/-- MBX page of instance i (R273, R340, R369, R387, R479, R514, R519). -/
def State.mbxRegs (s : State) (i : InstId) (off : Nat) (v : Word) : Ans :=
  let p := pgMbx i.val
  if pageDead (s.inst i.val).phase then .next (s.ignored pgMap)
  else if off = 0x084 then hostEvtMaskWrite p v s
  else if off = 0x088 then hostEvtPendClear p v s
  else if off = 0x10C then hostCqDoorbell i v s
  else if off = 0x12C then hostRqHeadWrite i v s
  else if 0x100 ≤ off && off < 0x10C then .next (s.ringWrite p 0x100 off v (State.cqZero i.val))
  else if 0x120 ≤ off && off < 0x12C then .next (s.ringWrite p 0x120 off v (State.rqZero i.val))
  else if off = 0x204 then hostMailboxAck i v s
  else if off = 0x310 then hostMailboxSend (.inst i) v s
  else if 0x400 ≤ off && off < 0x430 then s.fabricRegs p i.val off v
  else if off = 0x510 then (if fld (s.reg (pgMbx i.val) 0x540) 1 0 = 2 then hostRebuild i v s else hostEncode i v s)
  else if off = 0x580 then hostTenantAttestationRequest i v s
  else .next (s.plainWrite p off v)

/-- The map page (R309, R340, R519). -/
def State.mapRegs (s : State) (off : Nat) (v : Word) : Ans :=
  if off = 0x0C0 then hostFbkMapaddrWrite v s
  else if off = 0x120 then
    match fld v 3 0 with
    | 1 => hostCreate v s
    | 2 => hostActivate v s
    | 3 => if bitOf v 16 then hostResetSquash v s else hostResetDrain v s
    | 4 => hostDestroy v s
    | 5 => hostLogStart v s
    | 6 => hostLogSwap v s
    | 7 => hostLogStop v s
    | 8 => hostFreeze v s
    | 9 => hostThaw v s
    | 10 => hostInstanceRead v s
    -- another OP is ignored, and counted while BUSY as every write of the register is (R321)
    | _ => .next (if s.fbk.instBusy then s.bump pgMap 0 1 else s)
  else if off = 0x310 then hostMailboxSend .dom0 v s
  else if 0x400 ≤ off && off < 0x430 then s.fabricRegs pgMap 4096 off v
  else .next (s.plainWrite pgMap off v)

/-- A lane page (R144, R249, R516): CODE and WIN of an enabled context are ignored and counted. -/
def State.laneRegs (s : State) (l : LaneId) (off : Nat) (v : Word) : Ans :=
  let p := pgLane l.val
  if off = 0x010 then whenBit v 0 (hostMbclr l) s
  else if 0x100 ≤ off && off < 0x200 then
    let c := (off - 0x100) / 0x20
    if off % 0x20 = 0 then .next (s.ctxCfgWrite l.val c v)
    else if (off % 0x20 = 4 || off % 0x20 = 8) && bitOf (s.reg p (0x100 + 0x20 * c)) 0 then .next (s.ignored p)
    else .next (s.plainWrite p off v)
  else .next (s.plainWrite p off v)

/-- The coordinator's page (R159, R227, R249, R392). -/
def State.coordRegs (s : State) (off : Nat) (v : Word) : Ans :=
  if off = 0x010 then .next (if s.coord.busy then s.admIgnored else s.plainWrite (pgSds 4) off v)
  else if off = 0x014 then
    match fld v 1 0 with
    | 1 => hostAdmit v s
    | 2 => hostRemove v s
    | 3 => hostRemoveForce v s
    | _ => .next (if s.coord.busy then s.admIgnored else s)
  else if off = 0x200 then hostGroupCommit v s
  else if off = 0x210 then
    match fld v 1 0 with
    | 1 => hostArm v s
    | 2 => hostDisarm v s
    | 3 => hostMirrorRead v s
    | _ => .next s
  else .next (s.plainWrite (pgSds 4) off v)

/-- A Cruiser page (R279, R306): the T3 range is fixed while a move of the die is in flight. -/
def State.cruRegs (s : State) (d : DieId) (off : Nat) (v : Word) : Ans :=
  if off = 0x120 then
    match fld v 1 0 with
    | 1 => hostRegister d v s
    | 2 => hostUnregister d v s
    | 3 => hostObjectRead d v s
    | _ => .next s
  else if 0x100 ≤ off && off ≤ 0x108 && s.mems.moves.any (fun m => s.moveDie m = d.val) then .next s
  else .next (s.plainWrite (pgCru d.val) off v)

/-- A Caerkuix page (R365 to R369, R392). -/
def State.ckxRegs (s : State) (k off : Nat) (v : Word) : Ans :=
  let p := pgCkx k
  if k < 12 && off = 0x010 then
    let s1 := s.plainWrite p off v
    .next (if bitOf (s.reg p off) 0 = bitOf v 0 then s1.advertise k else s1.portEnable k (bitOf v 0))
  else if k < 12 && off = 0x018 then
    (whenBit v 1 (onUnit 12 k hostHoldClr) s).after (whenBit v 0 (onUnit 12 k hostRetrain))
  else if k = 32 && off = 0x010 then
    .next (if (List.range 12).all (fun q => (s.port q).state = .down) then s.plainWrite p off v else s)
  else if k = 32 && off = 0x01C then
    ((whenBit v 0 hostFound s).after (whenBit v 1 hostJoin)).after (whenBit v 2 hostLeave)
  else if k = 32 && 0x200 ≤ off && off < 0x220 then
    .next (if s.lv.state = .none || s.lv.state = .fenced then s.plainWrite p off v else s)
  else .next (s.plainWrite p off v)

/-- The buckets of a port settle at the old rate before a new one (R456). -/
def State.settleBuckets (s : State) (p off : Nat) : State :=
  let w := s.reg (pgEth p) off
  let b (x : Nat × Nat) : Nat × Nat := (refill x (cfgRate w) (cfgDepth w) s.now, s.now)
  if off = 0x034 then s.updEth p (fun e => { e with plTok := (List.range 8).foldl (fun t k => t.set k (b (e.plTok.get (0, 0) k))) e.plTok })
  else s.updEth p (fun e => { e with mgTok := b e.mgTok })

/-- An Ethernet page (R412, R444, R453, R459): BRK is fixed while ENABLE is 1; clearing ENABLE takes the sub-ports down and resets the port's reassemblies and buckets (R489). -/
def State.ethRegs (s : State) (p : EthPort) (off : Nat) (v : Word) : Ans :=
  let g := pgEth p.val
  let k := p.val
  if off = 0x014 then
    let old := s.reg g off
    let s1 := if bitOf old 0 && fld old 2 1 ≠ fld v 2 1 then s.ignored g else s
    let s2 := s1.setReg g off (if bitOf old 0 then (old &&& 6) ||| (v &&& 1) else v &&& 7)
    .next (if bitOf old 0 && !bitOf v 0 then (foldN 8 (fun q t => t.subDown k q) s2).updEth k (fun e => { e with reasm := [], plTok := [], mgTok := (0, 0) }) else s2)
  else if off = 0x034 || off = 0x038 then .next ((s.settleBuckets k off).plainWrite g off v)
  else if off = 0x1C0 then hostTsqHeadWrite p v s
  else if off = 0x60C then hostManagementTxTailWrite p v s
  else if off = 0x62C then
    .next (if idxGap (s.ringIdx g 0x620) (s.ethp k).mrxTail < idxGap (s.ringIdx g 0x620) (fld v 15 0) then s.ignored g else s.plainWrite g off v)
  else if 0x600 ≤ off && off < 0x60C then .next (s.ringWrite g 0x600 off v (fun t => t.updEth k (fun e => { e with mtxHead := 0 })))
  else if 0x620 ≤ off && off < 0x62C then .next (s.ringWrite g 0x620 off v (fun t => t.updEth k (fun e => { e with mrxTail := 0 })))
  else .next (s.plainWrite g off v)

/-- A window segment maps an instance whose interface is locked (R441). -/
def State.winLocked (s : State) (w : Word) : Bool := bitOf w 0 && !bitOf w 1 && (s.inst (fld w 13 2)).locked

/-- The CXL page (R437, R441, R443, R459). -/
def State.cxlRegs (s : State) (off : Nat) (v : Word) : Ans :=
  let p := pgCxl
  if 0x100 ≤ off && off < 0x300 then
    let q := (off - 0x100) / 0x40
    let o := l2qBase q
    let r := off % 0x40
    if r = 0x0C then onUnit 8 q (fun k => hostL2qInboundTailWrite k v) s
    else if r = 0x34 then onUnit 8 q (fun k => hostL2qDheadWrite k v) s
    else if r = 0x2C then
      .next (if idxGap (s.ringIdx p (o + 0x20)) (s.l2q q).outTail < idxGap (s.ringIdx p (o + 0x20)) (fld v 15 0) then s.ignored p
        else (let s1 := s.plainWrite p off v; s1.l2qDrain q (s1.l2q q).waiting.length))
    else if r < 0x0C then .next (s.ringWrite p o off v (fun t => t.setL2q q { t.l2q q with inHead := 0 }))
    else if 0x20 ≤ r && r < 0x2C then
      .next (s.ringWrite p (o + 0x20) off v (fun t => (let t1 := t.setL2q q { t.l2q q with outTail := 0 }; t1.l2qDrain q (t1.l2q q).waiting.length)))
    else .next (s.plainWrite p off v)
  -- a segment that maps a locked interface is not written (R441)
  else if 0x800 ≤ off && off < 0xC00 then .next (if s.winLocked (s.reg p off) || s.winLocked v then s.emit (.refused p off .keyDenied) else s.plainWrite p off v)
  else .next (s.plainWrite p off v)

/-- The TIME page (R395 to R412, R426, R428, R434). -/
def State.timeRegs (s : State) (off : Nat) (v : Word) : Ans :=
  let p := pgTime
  if off = 0x010 then .next (s.timeCfg v)
  else if off = 0x014 then (whenBit v 0 hostSnap s).after (whenBit v 1 hostBarArm)
  else if 0x0C0 ≤ off && off ≤ 0x0D0 && s.isMember then .next (s.ignored p)
  else if 0x100 ≤ off && off < 0x180 && off % 0x20 = 0x10 then onUnit 4 ((off - 0x100) / 0x20) (fun k => hostPulseEnable k v) s
  else if off = 0x300 then
    if s.barWaiting then .next (s.ignored p)
    else
      let s1 := s.plainWrite p off v
      .next (if s1.recMode = 0 then { s1 with recd := { s1.recd with running := false, stopped := false } } else s1)
  else if off = 0x308 || off = 0x30C || off = 0x310 then .next (if s.recMode = 0 then s.plainWrite p off v else s.ignored p)
  else if off = 0x314 then .next (if s.recMode = 2 then s.ignored p else s.plainWrite p off v)
  else if off = 0x318 then .next (if s.recMode = 1 then s.ignored p else s.plainWrite p off v)
  else .next (s.plainWrite p off v)

/-- A check unit's page (R205, R431, R433, R434). -/
def State.chkRegs (s : State) (k : ChkId) (off : Nat) (v : Word) : Ans :=
  if off = 0x010 then .next (s.chkCfg k.val v)
  else if off = 0x02C then (whenBit v 0 (hostClose k) s).after (whenBit v 1 (hostChkRestart k))
  else if 0x014 ≤ off && off ≤ 0x028 && s.chkHeld k.val then .next (s.ignored (pgChk k.val))
  else .next (s.plainWrite (pgChk k.val) off v)

/-- The SEED page (R479). -/
def State.seedRegs (s : State) (off : Nat) (v : Word) : Ans :=
  if off = 0x120 then
    match fld v 1 0 with
    | 1 => hostBind v s
    | 2 => hostUnbind v s
    | 3 => hostPackageRead v s
    | _ => .next (if s.seed.job.isSome then s.ignored pgSeed else s)
  else if off = 0x124 then
    let a := s.seedAddr 0x10C 0x110
    match fld (wAt (wordsOf 24 (s.loadDev .dom0 a 96).2.1) 0) 3 0 with
    | 2 => hostAnchorClear v s
    | 3 => hostRaise v s
    | _ => hostInstall v s
  else if off = 0x128 then hostManagerAttestationRequest v s
  else .next (s.plainWrite pgSeed off v)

▸ ACTIVITY
I need each line of the entries that holds the string "admIgnored" located and copied.

▸ ANSWER TO THE EXERCISE
  if off = 0x010 then .next (if s.coord.busy then s.admIgnored else s.plainWrite (pgSds 4) off v)
    | _ => .next (if s.coord.busy then s.admIgnored else s)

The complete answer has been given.